# Audi S4 rear bumper rescue..



## Ti22 (Mar 24, 2009)

Hello wales!

Thought I'd post this up in here rather than the studio, for a bit of a change.

This is an S4 that I look after regularly that had some damage to the rear bumper so the owner had it resprayed. Afterwards, he wasn't happy with the finish so on it's next visit to me, I had a look... :doublesho




























So apart from fish eyes, general contaminants, no shine, orange peel and buffer trails there were no faults in the paint at all!

Levels checked with the ultrasonic guage (measures the thickness of paint on any surface, and tells me the clearcoat thickness as well as the total coating thickness) we have a benchmark clear thickness and we're good to see what can be done.

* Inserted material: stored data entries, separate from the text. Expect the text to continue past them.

/-- A value of the calibration registers (binary32) as binary64. -/
def State.zeroVal (s : State) : DWord := f64OfF32 (s.get Reg.CNV_CAL_ZERO_VAL_VZERO)
def State.spanVal (s : State) : DWord := f64OfF32 (s.get Reg.CNV_CAL_SPAN_VAL_VSPAN)

/-- COMMIT (R311). -/
def calCommit (s : State) : State :=
  let c := s.conv.cal
  let v := s.variant c.channel
  let span := f64OfInt (spanOf v)
  let dv := f64Sub c.vSpan c.vZero
  let g := f64Div dv (f64Sub c.mSpan c.mZero)
  let o := f64Sub c.vZero (f64Mul g c.mZero)
  let bad := !(f64Le (f64OfRat 99 100) g && f64Le g (f64OfRat 101 100)) || !f64Le (f64Abs o) (f64Mul (f64OfRat 1 100) span)
  let small := f64Lt dv (f64Mul (f64OfRat 1 2) span)
  let busy := s.recent10 s.mram.calWrittenAt
  if bad then (calResult 2 s).raise Ev.CNV_CAL_FAILED
  else if small then (calResult 3 s).raise Ev.CNV_CAL_FAILED
  else if busy then (calResult 4 s).raise Ev.CNV_CAL_FAILED
  else
    let k := coefKey 2 c.channel v
    let new : Coef := ⟨o, g, 0⟩
    let s := recordCoef k new ([c.vZero, c.vSpan, c.mZero, c.mSpan].map f32OfF64) s
    let s := { s with conv := { s.conv with coefs := Tab.set s.conv.coefs k new }
                      mram := { s.mram with calWrittenAt := some s.sbyNow } }
    (calResult 0 (setCal (fun c => { c with phase := .committed }) s)).raise Ev.CNV_CAL_DONE

/-- A held calibration command acts at the boundary (R310, R311). -/
def calAct (ch cmd : Nat) (s : State) : State :=
  let c := s.conv.cal
  let mine := decide (c.channel = ch) && decide (c.phase ≠ .idle)
  if cmd = 1 then
    (if c.phase ≠ .idle then calResult 5 s
     else
      let t := Tab.getD s.conv.tts (ch / 12) Turntable.reset
      let busy := decide (t.window ≠ 0) && decide (t.channel = ch % 12)
      calResult 0 (setCal (fun c => { c with phase := if busy then .waitingVisit else .started, channel := ch, takes := [] }) s))
  else if cmd = 2 then
    (if mine && (decide (c.phase = .started) || decide (c.phase = .zeroTaken) || decide (c.phase = .spanTaken)) then
      calResult 0 (setCal (fun c => { c with phase := .taking, takingSpan := false, takes := [], vZero := s.zeroVal }) s)
     else calResult 5 s)
  else if cmd = 3 then
    (if mine && (decide (c.phase = .zeroTaken) || decide (c.phase = .spanTaken)) then
      calResult 0 (setCal (fun c => { c with phase := .taking, takingSpan := true, takes := [], vSpan := s.spanVal }) s)
     else calResult 5 s)
  else if cmd = 4 then (if mine && decide (c.phase = .spanTaken) then calCommit s else (calResult 5 s).raise Ev.CNV_CAL_FAILED)
  else if cmd = 5 then (if mine then calResult 0 (setCal (fun c => { c with phase := .idle }) s) else calResult 5 s)
  else (if mine then calResult 0 (abandonCal s) else calResult 5 s)

/-- The calibration at a boundary: a wait for a visit ends, and a held command acts. -/
def calBoundary (s : State) : State :=
  let c := s.conv.cal
  let t := Tab.getD s.conv.tts (c.channel / 12) Turntable.reset
  let s := if c.phase = .waitingVisit ∧ (t.window = 0 ∨ t.channel ≠ c.channel % 12) then setCal (fun c => { c with phase := .started }) s else s
  match c.pending with
  | some (ch, cmd) => calAct ch cmd (setCal (fun c => { c with pending := none, lastAt := s.time.tick }) s)
  | none => s

/-- The mean of a list of binary64 values, and whether they spread over at most 0.005 % of span. -/
def calMean (span : Nat) (l : List DWord) : DWord × Bool :=
  let sum := l.foldl f64Add 0#64
  let mx := l.foldl (fun a b => if f64Lt a b then b else a) (l.headD 0#64)
  let mn := l.foldl (fun a b => if f64Lt b a then b else a) (l.headD 0#64)
  (f64Div sum (f64OfInt l.length), f64Le (f64Sub mx mn) (f64Mul (f64OfRat 1 20000) (f64OfInt span)))

/-- CAL_TAKE_DONE (R310): 16 windows have been averaged. -/
def execCalTakeDone (s : State) : Host.Outcome State Fault Refusal :=
  let c := s.conv.cal
  let v := s.variant c.channel
  let m := calMean (spanOf v) c.takes
  .next (if s.chansRun && decide (c.phase = .taking) && decide (c.takes.length = 16) then
      let back : CalPhase := if c.takingSpan then .zeroTaken else .started
      if m.2 then
        let code := codeOf m.1 (codesPerUnit v * 256) 24
        let e : QEntry := ⟨c.channel, if c.takingSpan then 4 else 3, s.resFlags c.channel code.2 true, v, code.1, s.ts, m.1, s.unsync⟩
        enqueue e (calResult 0 (setCal (fun c => if c.takingSpan then { c with phase := .spanTaken, mSpan := m.1 }
          else { c with phase := .zeroTaken, mZero := m.1 }) s))
      else calResult 1 (setCal (fun c => { c with phase := back }) s)
    else s)

/-- A write of CNV_CAL_CMD from an allowed origin. -/
def calCmdBy (origin : Origin) (channel cmd : Nat) (s : State) : State :=
  if s.powered then byOrigin (serviceOk s origin) origin 0x100030 (holdCal channel cmd) s else s

def execCalStart (origin : Origin) (channel : Fin 96) (s : State) : Host.Outcome State Fault Refusal := .next (calCmdBy origin channel.val 1 s)
def execTakeZero (origin : Origin) (channel : Fin 96) (s : State) : Host.Outcome State Fault Refusal := .next (calCmdBy origin channel.val 2 s)
def execTakeSpan (origin : Origin) (channel : Fin 96) (s : State) : Host.Outcome State Fault Refusal := .next (calCmdBy origin channel.val 3 s)
def execCommit (origin : Origin) (channel : Fin 96) (s : State) : Host.Outcome State Fault Refusal := .next (calCmdBy origin channel.val 4 s)
def execCalEnd (origin : Origin) (channel : Fin 96) (s : State) : Host.Outcome State Fault Refusal := .next (calCmdBy origin channel.val 5 s)
def execAbort (origin : Origin) (channel : Fin 96) (s : State) : Host.Outcome State Fault Refusal := .next (calCmdBy origin channel.val 6 s)

/-- CAL_TIMEOUT (R310): no command for 1,800 s; the calibration ends as if ABORT had been written. -/
def execCalTimeout (s : State) : Host.Outcome State Fault Refusal :=
  .next (if s.chansRun && decide (s.conv.cal.lastAt + ticksOfMs 1800000 ≤ s.time.tick) then abandonCal s else s)

/-! The turntable converter (R312 to R317). -/

def State.tt (s : State) (p : Nat) : Turntable := Tab.getD s.conv.tts p Turntable.reset
def State.setTt (s : State) (p : Nat) (t : Turntable) : State := { s with conv := { s.conv with tts := Tab.put Turntable.reset s.conv.tts p t } }

/-- A turntable converter becomes faulty (R315). -/
def ttFault (p : Nat) (s : State) : State :=
  let s := s.setTt p { s.tt p with faulty := true, window := 0, checkLeft := 0, suspect := none }
  (s.put Reg.CNV_STATUS_TT_FAULT (setBit (s.get Reg.CNV_STATUS_TT_FAULT) p true)).raise Ev.CNV_TT_FAULT

/-- A channel converter is marked faulty (R314, R315): CONVERTER under R293, and the unlocated flag is cleared. -/
def converterFault (n : Nat) (s : State) : State :=
  ((markChan n 8 (s.put (Reg.CH_STATUS_UNLOCATED (n / 12)) 0)).put (Reg.CNV_CH_VISIT_VERDICT n) 2).raise Ev.CNV_CONVERTER_FAULT

/-- A visit ends; the self-check over three windows follows. A request for the channel is served. -/
def endVisit (p : Nat) (suspect : Option Nat) (s : State) : State :=
  let t := s.tt p
  let n := 12 * p + t.channel
  let s := if s.get Reg.CNV_TEST_STATUS_CHANNEL = n ∧ s.get Reg.CNV_TEST_STATUS_STATUS = 1 then s.put Reg.CNV_TEST_STATUS_STATUS 5 else s
  let s := if !t.priority && decide (t.next = 0) then
      s.put (Reg.CNV_TT_ROTATION_S p) (satTo 8 ((s.time.tick - t.rotationStart) / 125000000)) else s
  s.setTt p { t with window := 0, checkLeft := 3, suspect := suspect }

/-- The coefficients of the visited channel before the visit carry it again (R315). -/
def restoreCoef (p : Nat) (s : State) : State :=
  let t := s.tt p
  let n := 12 * p + t.channel
  match t.oldCoef with
  | some c => { s with conv := { s.conv with coefs := Tab.set s.conv.coefs (coefKey 1 n (s.variant n)) c } }
  | none => s

/-- The two converters agree on the visited channel within 0.01 % of span (R312). -/
def State.convertersAgree (s : State) (n : Nat) (m : TtMeasure) : Bool :=
  let v := s.variant n
  f64Le (f64Abs (f64Sub (s.convert n v m.ownRaw) (s.convert (96 + n / 12) v m.ttRaw))) (f64Mul (f64OfRat 1 10000) (f64OfInt (spanOf v)))

/-- New coefficients c against old ones: the offset change in measurement units, and the change of gain. -/
def offsetChange (c old : Coef) : DWord := f64Mul c.gain (f64Sub c.offset old.offset)
def gainChange (c old : Coef) : DWord := f64Sub c.gain old.gain

/-- Coefficients differ by at most a fraction of span in offset and a fraction of the gain. -/
def coefsWithin (span : Nat) (c old : Coef) (dOffset dGain : DWord) : Bool :=
  f64Le (f64Abs (offsetChange c old)) (f64Mul dOffset (f64OfInt span)) && f64Le (f64Abs (gainChange c old)) (f64Mul dGain (f64Abs old.gain))

/-- The factory record of a converter (R318, R319). -/
def State.factoryCoef (s : State) (conv variant : Nat) : Coef :=
  match newestRec s.conv.records (s.fmt 5) (coefKey 3 conv variant) with | some r => r.coef | none => Coef.reset

/-- Reference measurements within the limits of R314. -/
def State.withinLimits (s : State) (n : Nat) (c : Coef) : Bool :=
  let v := s.variant n
  coefsWithin (spanOf v) c (s.coef 1 n v) (f64OfRat 5 10000) (f64OfRat 500 1000000)
    && coefsWithin (spanOf v) c (s.factoryCoef n v) (f64OfRat 5 1000) (f64OfRat 5 1000)

/-- Changes in ppm of span and of gain (CNV_CH_DRIFT). -/
def driftPpm (span : Nat) (c old : Coef) : Int × Int :=
  ((codeOf (f64Div (offsetChange c old) (f64OfInt span)) 1000000 16).1, (codeOf (f64Div (gainChange c old) old.gain) 1000000 16).1)

/-- One window of a visit or self-check ends on platform p (R312 to R315). -/
def ttWindow (p : Nat) (m : TtMeasure) (s : State) : State :=
  let t := s.tt p
  let n := 12 * p + t.channel
  if t.faulty then s
  else if t.checkLeft ≠ 0 then
    (if 1 < t.checkLeft then s.setTt p { t with checkLeft := t.checkLeft - 1 }
     else if m.selfCheck then
      let s := s.setTt p { t with checkLeft := 0, suspect := none }
      match t.suspect with | some c => converterFault c s | none => s
     else
      let s := match t.suspect with | some c => s.put (Reg.CNV_CH_VISIT_VERDICT c) 4 | none => s
      ttFault p s)
  else if t.window = 0 then s
  else if t.window = 1 then (if s.convertersAgree n m then s.setTt p { t with window := 2 } else endVisit p (some n) s)
  else if t.window < 4 then s.setTt p { t with window := t.window + 1 }
  else if t.window = 4 then
    (let c : Coef := ⟨m.newOffset, m.newGain, (s.coef 1 n (s.variant n)).generation⟩
     if s.withinLimits n c then
      { s with conv := { s.conv with coefs := Tab.set s.conv.coefs (coefKey 1 n (s.variant n)) c } }.setTt p { t with window := 5 }
     else endVisit p none (converterFault n s))
  else
    (if s.convertersAgree n m then
      let d := driftPpm (spanOf (s.variant n)) (s.coef 1 n (s.variant n)) (t.oldCoef.getD Coef.reset)
      let s := ((s.put (Reg.CNV_CH_VISIT_VERDICT n) 1).put (Reg.CNV_CH_DRIFT_OFFSET_PPM n) (twos 16 d.1)).put (Reg.CNV_CH_DRIFT_GAIN_PPM n) (twos 16 d.2)
      let s := { s with conv := { s.conv with visited := Tab.set s.conv.visited n s.time.tick,
                                              adopted := addOnce (coefKey 1 n (s.variant n)) s.conv.adopted } }
      endVisit p none s
     else endVisit p (some n) (restoreCoef p s))
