/-- The open session of a client identity (R382: one at most). -/
def State.sessionOfClient (s : State) (id : Nat) : Option Nat := (s.net.sessions.find? (fun e => decide (e.2.clientId = id))).map (·.1)

/-! The ring. -/

/-- Slots of the ring (R195). -/
def ringSlots : Nat := 524288

/-- Continuation entries of a work body: 68 bytes fit the waybill, 100 each continuation (R197, R199, R386). -/
def contOf (w : Work) : Nat := ((workBody w).length - 68 + 99) / 100

/-- A SEQ after the newest entry. find_head of R219 finds a ring only from slot 0 on, so the first entry that a ring ever holds takes SEQ 524,288: slot 0,
and above a watermark that stands at 0 (assumption 114). -/
def State.nextEntry (s : State) : Nat := if s.jrn.head = 0 then ringSlots else s.jrn.head + 1

/-- Bytes of the body that continuation k, from 1, holds (R197). -/
def contPart (w : Work) (k : Nat) : List Byte := ((workBody w).drop (68 + 100 * (k - 1))).take 100

/-- Every continuation of a waybill stands in its slot (R197): a waybill is whole only with them. -/
def contsWhole (ring : Tab Entry) (w : Waybill) : Bool :=
  (List.range w.cont).all (fun k => match Tab.get? ring ((w.seq + 1 + k) % ringSlots) with
    | some (.cont q x i _) => decide (q = w.seq + 1 + k) && decide (x = w.waybillSeq) && decide (i = k + 1)
    | _ => false)

/-- SEQ of an entry. -/
def entrySeq : Entry → Nat
  | .waybill w => w.seq
  | .cont q _ _ _ => q
  | .completion c => c.seq

/-- whole(i) of R219: the slot holds an entry that lies where its SEQ says, with its continuations. -/
def wholeAt (ring : Tab Entry) (i : Nat) : Bool :=
  match Tab.get? ring i with
  | some e => decide (entrySeq e % ringSlots = i) && (match e with | .waybill w => contsWhole ring w | .cont .. => true | .completion _ => true)
  | none => false

/-- SEQ in a slot, 0 where it holds none. -/
def seqAt (ring : Tab Entry) (i : Nat) : Nat := match Tab.get? ring i with | some e => entrySeq e | none => 0

/-- The binary search of find_head within lap l, at most n steps (R219). -/
def searchHead (ring : Tab Entry) (l : Nat) : Nat → Nat → Nat → Nat
  | 0, lo, _ => lo
  | n + 1, lo, hi =>
    if lo < hi then
      let mid := (lo + hi + 1) / 2
      if wholeAt ring mid && decide (seqAt ring mid / ringSlots = l) then searchHead ring l n mid hi else searchHead ring l n lo (mid - 1)
    else lo

/-- SEQ of the newest entry of the ring; 0: the ring is empty (find_head of R219). -/
def State.ringHead (s : State) : Nat :=
  let ring := s.mram.ring
  if !wholeAt ring 0 then (if wholeAt ring (ringSlots - 1) then seqAt ring (ringSlots - 1) else 0)
  else seqAt ring (searchHead ring (seqAt ring 0 / ringSlots) 20 0 (ringSlots - 1))

/-- The whole waybills in the ring, by WAYBILL_SEQ; of carried copies the one with the highest SEQ counts (R211). -/
def State.waybills (s : State) : Tab Waybill :=
  s.mram.ring.foldl (fun t e =>
    match e.2 with
    | .waybill w =>
      if !contsWhole s.mram.ring w then t
      else (match Tab.get? t w.waybillSeq with
      | some o => if o.seq < w.seq then Tab.set t w.waybillSeq w else t
      | none => Tab.set t w.waybillSeq w)
    | .cont .. => t
    | .completion _ => t) []

/-- The completion of a waybill, while it is in the ring. -/
def State.completionOf (s : State) (wseq : Nat) : Option Completion :=
  s.mram.ring.findSome? (fun e => match e.2 with
    | .completion c => if c.waybillSeq = wseq then some c else none
    | .cont .. => none
    | .waybill _ => none)
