def milView (s : State) (off : Nat) : List (Nat × Nat × Nat) :=
  if off = 0 then [(0, 1, match s.newestMil with | some e => e.1 | none => 0), bitF 1 s.newestMil.isSome, bitF 2 (decide (3 ≤ s.shed))]
  else if off = 0xC then lo32 s.mram.opMinutes
  else if off = 0x10 then lo32 s.mram.powerCycles
  else if off = 0x14 then lo32 s.mil.writeSeq
  else []

/-- Fields of a register with a home outside the bank. -/
def State.view (s : State) (addr : Nat) : List (Nat × Nat × Nat) :=
  let n := addr / 0x10000
  let off := addr % 0x10000
  if n = 0 then idView s off
  else if n = 1 then timeView s off
  else if n = 2 then execView s off
  else if n = 3 then cmpView s off
  else if n = 4 then jrnView s off
  else if n = 5 then cplView s off
  else if n = 6 then sbxView s off
  else if n = 7 then sbxView s (0x10000 + off)
  else if n < 16 then chView s (n - 8) off
  else if n = 16 then cnvView s off
  else if n = 17 then acqView s off
  else if n = 18 then pbusView s off
  else if n = 19 then plntView s off
  else if n < 22 then canView s (n - 20) off
  else if n = 22 then mpuView s off
  else if n = 23 then updView s off
  else if n = 24 then fpView s off
  else if n = 25 then milView s off
  else if n = 26 then pwrView s off
  else []

/-- Fields of a register the bank holds. -/
def State.bankFields (s : State) (addr : Nat) : List (Nat × Nat) :=
  (s.bank.filter (fun e => decide (e.1 / 32 = addr))).map (fun e => (e.1 % 32, e.2))

/-- What a read of an aligned address in the window returns (R11, R12); in TERMINUS only ID and UPD respond (R467). -/
def State.readWord (s : State) (addr : Nat) : Word :=
  let n := addr / 0x10000
  if s.mode = .terminus ∧ n ≠ 0 ∧ n ≠ 23 then 0#32
  else
    let v := s.view addr
    let rest := (s.bankFields addr).filter (fun e => v.all (fun f => decide (f.1 ≠ e.1)))
    BitVec.ofNat 32 (packFields v + rest.foldl (fun n e => n + e.2 * 2 ^ e.1) 0)

end Sys2Proof.Machine
end

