def execLeaveTerminus (origin : Origin) (i : StartInput) (s : State) : Host.Outcome State Fault Refusal :=
  .next (updBy origin (updOrigin s origin) (leaveTerminusCmd i) s)

end Sys2Proof.Machine
end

Ok.. so out with a rotary, a blue 3m pad and some megs 205 (I prefer a softly softly approach) and after about 4 passes, carefully monitoring the bumper for temperature (remember - on bumpers, the plastic underneath will melt before the paint does) We have these 50/50's





































Phew! We can save it!

Carrying on then stopping to put my watch back on for a gratuitous reflection shot, looking much better than when it came in!










So after around six passes (or sets) on the whole bumper (so 3 hours work then!) with the milwaukee we've got the bumper looking like this in direct light : (all sorted bar a few deep fisheyes it's not safe to remove)



















Phew! Some of the whole car after finishing with CF Pro and Best of show ready for the worst winter can throw at the car : (apologies for the indoor only shots, it was dark again when I finished last night!)


















































































Thanks for looking!

Any questions or comments welcome as always.

James.


----------



## giarc (Feb 8, 2006)

Top correction mate! I wouldn't be happy with that respray!


----------



## Allblackdup (Oct 17, 2006)

That respray was :doublesho:doublesho !!!

Great work James, stunning car!


----------



## mattjonescardiff (Dec 12, 2006)

Superb rescue James. The respray looked littered with deep defects but has come up brilliantly.

Cool car too, looks great after.


----------



## Carr20VT (Jan 11, 2006)

Great work :thumb:


----------



## dubnut71 (Jul 25, 2006)

Very Well done James, loving the work of the Welsh contingent at the moment!!:thumb:


----------



## Silver Scooby Sport (Feb 21, 2006)

Top work there James :thumb:


----------



## Vikash (Oct 8, 2009)

Just wanted to say thanks to James, he's done an exceptional job. I used Chips Away to take out the bumper scratches and definitely won't be using them again having already given them two goes at it.

Well the pictures speak for themselves. You can tell James is thorough with his work. 

As well as gleaming, the finish is deeper and more saturated - and it looks stunning. Cheers mate.

V


----------